WORK REQUEST >> Wherever a line in the data holds the word "match", pull that line out.

[Dataset entries]
-- ==== Sys2Proof/Machine/Answers.lean ====
section
/-!
DEFINITION. The answers that other cores and other modules send to a waiting access, and their absence (R186, R189, R204).
-/
namespace Sys2Proof.Machine

/-- The body of an instruction that waits for another core or module, run again with its answer. -/
def State.runAnswered (s : State) (t : StreamId) (i : Instr) : State :=
  match i with
  | .ld f => s.finish t (ldBody t f s)
  | .ldq f => s.finish t (ldqBody t f s)
  | .st f => s.finish t (stBody .st false t f s)
  | .stRel f => s.finish t (stBody .stRel true t f s)
  | .stq f => s.finish t (stqBody .stq false t f s)
  | .stqRel f => s.finish t (stqBody .stqRel true t f s)
  | .amadd f => s.finish t (atomicBody .amadd amAdd t f s)
  | .ammin f => s.finish t (atomicBody .ammin amMin t f s)
  | .ammax f => s.finish t (atomicBody .ammax amMax t f s)
  | .amswp f => s.finish t (atomicBody .amswp amSwp t f s)
  | .amcas f => s.finish t (atomicBody .amcas amCas t f s)
  | .amdec f => s.finish t (amdecBody t f s)
  | .hand f => s.finish t (handBody t f s)
  | .handInit f => s.finish t (handInitBody t f s)
  | .publ f => s.finish t (publBody .publ false t f s)
  | .publLace f => s.finish t (publBody .publLace true t f s)
  | .recl f => s.finish t (reclBody false t f s)
  | .reclNb f => s.finish t (reclBody true t f s)
  | .reclDrop f => s.finish t (reclDropBody t f s)
  | .capq f => s.finish t (capqBody .capq capqWord t f s)
  | .capqHold f => s.finish t (capqBody .capqHold capqHoldWord t f s)
  | .shad f => s.finish t (shadBody t f s)
  | .swapm f => s.finish t (swapmBody t f s)
  | .swapmAbort f => s.finish t (swapmAbortBody t f s)
  | .copy f => s.finish t (copyBody t f s)
  | .copyb f => s.finish t (copybBody t f s)
  | .copyp f => s.finish t (copypBody t f s)
  | .gath f => s.finish t (gathBody t f s)
  | .lace f => s.finish t (laceBody t f s)
  | .mtask f => s.finish t (mtaskBody t f s)
  | _ => s

/-- A line arrives from another module, whatever its checks say, or is refused there (R44, R45, R201). -/
def State.lineAnswer (s : State) (t : StreamId) (va : Word) (r : RemoteReply) : State :=
  let go (s : State) : State := s.modStrm t fun st => { st with pend := none }
  match r with
  | .data ws => (go s).icPut t.core va (BitVec.ofNat 512 (wordsNat ws))
  | .refused cause => (go s).modStrm t fun st => { st with badLine := some (va, cause) }
  | .own => s

/-- The LDR `l` of core `p` is answered, and its message goes (R189). -/
def State.ldrAnswer (s : State) (p : Nat) (l : LdrReq) (status : Byte) (words : List Word) : State :=
  let c := s.core p
  (s.setCore p { c with ldrs := c.ldrs.filter fun x => x.id != l.id }).ldrSend p l.target l.n status words

/-- The oldest LDR of a stream whose words this module, or another one, owes. -/
def State.oldestLdr (s : State) (t : StreamId) (away : Bool) : Option LdrReq :=
  (s.core t.core).ldrs.find? fun l => l.slot == t.slot && l.acc == t.acc && l.away == away

/-- An older LDR of the slot, of whichever stream, has still to read on this module (R41, R186). -/
def Core.olderLdr (c : Core) (l : LdrReq) : Bool := (c.ldrs.takeWhile fun x => x.id != l.id).any fun x => x.slot == l.slot && !x.away

/-- The read of an LDR is performed on this module, the slot's reads in order (R41, R186, R189). -/
def State.ldrHere (s : State) (t : StreamId) : State :=
  match (s.oldestLdr t false).filter fun l => !(s.core t.core).olderLdr l with
  | none => s
  | some l =>
    match s.ldrWords t.core l.addr l.n l.snap with
    | .ok ws => s.ldrAnswer t.core l 0 ws
    | .error st => s.ldrAnswer t.core l st []

/-- The limit of an access at another module has not run out (R204). -/
def State.inTime (s : State) (dl : Option Word) : Bool := !dl.any fun d => d.ult s.time

/-- Another module answers an LDR with its words, or with the status that refuses them (R189, R225). -/
def State.ldrThere (s : State) (t : StreamId) (r : Except Byte (List Word)) : State :=
  match (s.oldestLdr t true).filter fun l => s.inTime (some l.deadline) with
  | none => s
  | some l =>
    match r with
    | .ok ws => s.ldrAnswer t.core l 0 (wordsOf l.n (snapPatch l.snap (wordsNat ws)))
    | .error st => s.ldrAnswer t.core l st []

/-- A remote access is answered, by what its instruction may be answered with, within the limit (R57, R58, R186, R189, R204). -/
def execRemoteAccessAnswer (t : StreamId) (reply : RemoteReply) (s : State) : Host.Outcome State Fault Refusal :=
  match (s.strm t).pend with
  | some ⟨.remote, .nop f, dl, _, some va⟩ => .next (if s.inTime dl && replyFits (.nop f) reply then s.lineAnswer t va reply else s)
  | some ⟨.remote, i, dl, _, line⟩ =>
    .next (if s.inTime dl && replyFits i reply then
        (s.modStrm t fun st => { st with pend := some ⟨.remote, i, dl, some reply, line⟩ }).runAnswered t i
      else s)
  | _ =>
    match reply with
    | .own => .next (s.ldrHere t)
    | .data ws => .next (s.ldrThere t (.ok ws))
    | .refused st => .next (if causeOk (.ldr ⟨0, 0, 0, 0, 0, 0, 0⟩) st then s.ldrThere t (.error st) else s)

/-- The lowest byte that an entry of the buffer holds, by its virtual address. -/
def SBEntry.lowest (e : SBEntry) : Word :=
  e.va + BitVec.ofNat 64 (e.line - e.rkey + ((List.range 64).find? fun i => e.mask.getLsbD i).getD 0)

/-- A vector store meets a late failure after its bytes have entered the buffer: those that have not performed leave it (log 90), its entry
in the ring is faulted, and the fault, with the address of the lowest lane that was lost, is on its way to its stream (R173, R174). Where
the firing has been stopped meanwhile it is reported (R368). -/
def State.vecStoreFails (s : State) (p : Nat) (e : SBEntry) (seq : BitVec 16) (addr : Word) : State :=
  let c := s.core p
  let pc := ((c.ring.find? fun d => d.seq == seq).map (·.pc)).getD 0
  let s := (s.setCore p { c with sbuf := c.sbuf.filter fun x => !(x.slot == e.slot && x.writtenBy seq) }).dispatchEnd p seq .faulted 0x03
  if s.firingRuns p e.slot e.fseq then
    s.modStrm ⟨p, e.slot, e.acc⟩ fun st => st.alsoLate [⟨0x0C, addr, (0x03#8 ++ seq), .vector, s.time, none⟩]
  else s.report p 1 e.slot seq 0x03 (pc.setWidth 64) addr 0 none

/-- A store that had entered the buffer finds no answer within the limit: it is lost (R174, R204, R368). -/
def State.storeLost (s : State) (p : Nat) : State :=
  let c := s.core p
  match c.sbuf.find? fun e => e.module != 0x1FFF && e.sent.any fun t => decide (s.limit.toNat ≤ (s.time - t).toNat) with
  | none => s
  | some e =>
    match e.vec with
    | some v => s.vecStoreFails p e v.1 v.2
    | none => (s.setCore p { c with sbuf := c.sbuf.filter fun x => x.id != e.id }).lateFault ⟨p, e.slot, e.acc⟩ e.fseq 0 0x03 0 e.lowest none

/-- No answer within the domain access limit: the access fails (R204). That the read of a COPYP's block is refused with trap 0x04 then is the
model's choice (R254, log 103). -/
def execRemoteAccessTimeout (t : StreamId) (s : State) : Host.Outcome State Fault Refusal :=
  match (s.strm t).pend with
  | some ⟨.remote, .nop _, some dl, _, some va⟩ => .next (if dl.ule s.time then s.lineAnswer t va (.refused 0x04) else s)
  | some ⟨.remote, _, some dl, _, ea⟩ => .next (if dl.ule s.time then s.precise t 0x04 ea else s)
  | _ =>
    match s.oldestLdr t true with
    | some l => .next (if l.deadline.ule s.time then s.ldrAnswer t.core l 0x03 [] else s)
    | none => .next (s.storeLost t.core)

end Sys2Proof.Machine
end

REPLY TO THE TASK >>
  match i with
  match r with
  match (s.oldestLdr t false).filter fun l => !(s.core t.core).olderLdr l with
    match s.ldrWords t.core l.addr l.n l.snap with
  match (s.oldestLdr t true).filter fun l => s.inTime (some l.deadline) with
    match r with
  match (s.strm t).pend with
    match reply with
  match c.sbuf.find? fun e => e.module != 0x1FFF && e.sent.any fun t => decide (s.limit.toNat ≤ (s.time - t).toNat) with
    match e.vec with
  match (s.strm t).pend with
    match s.oldestLdr t true with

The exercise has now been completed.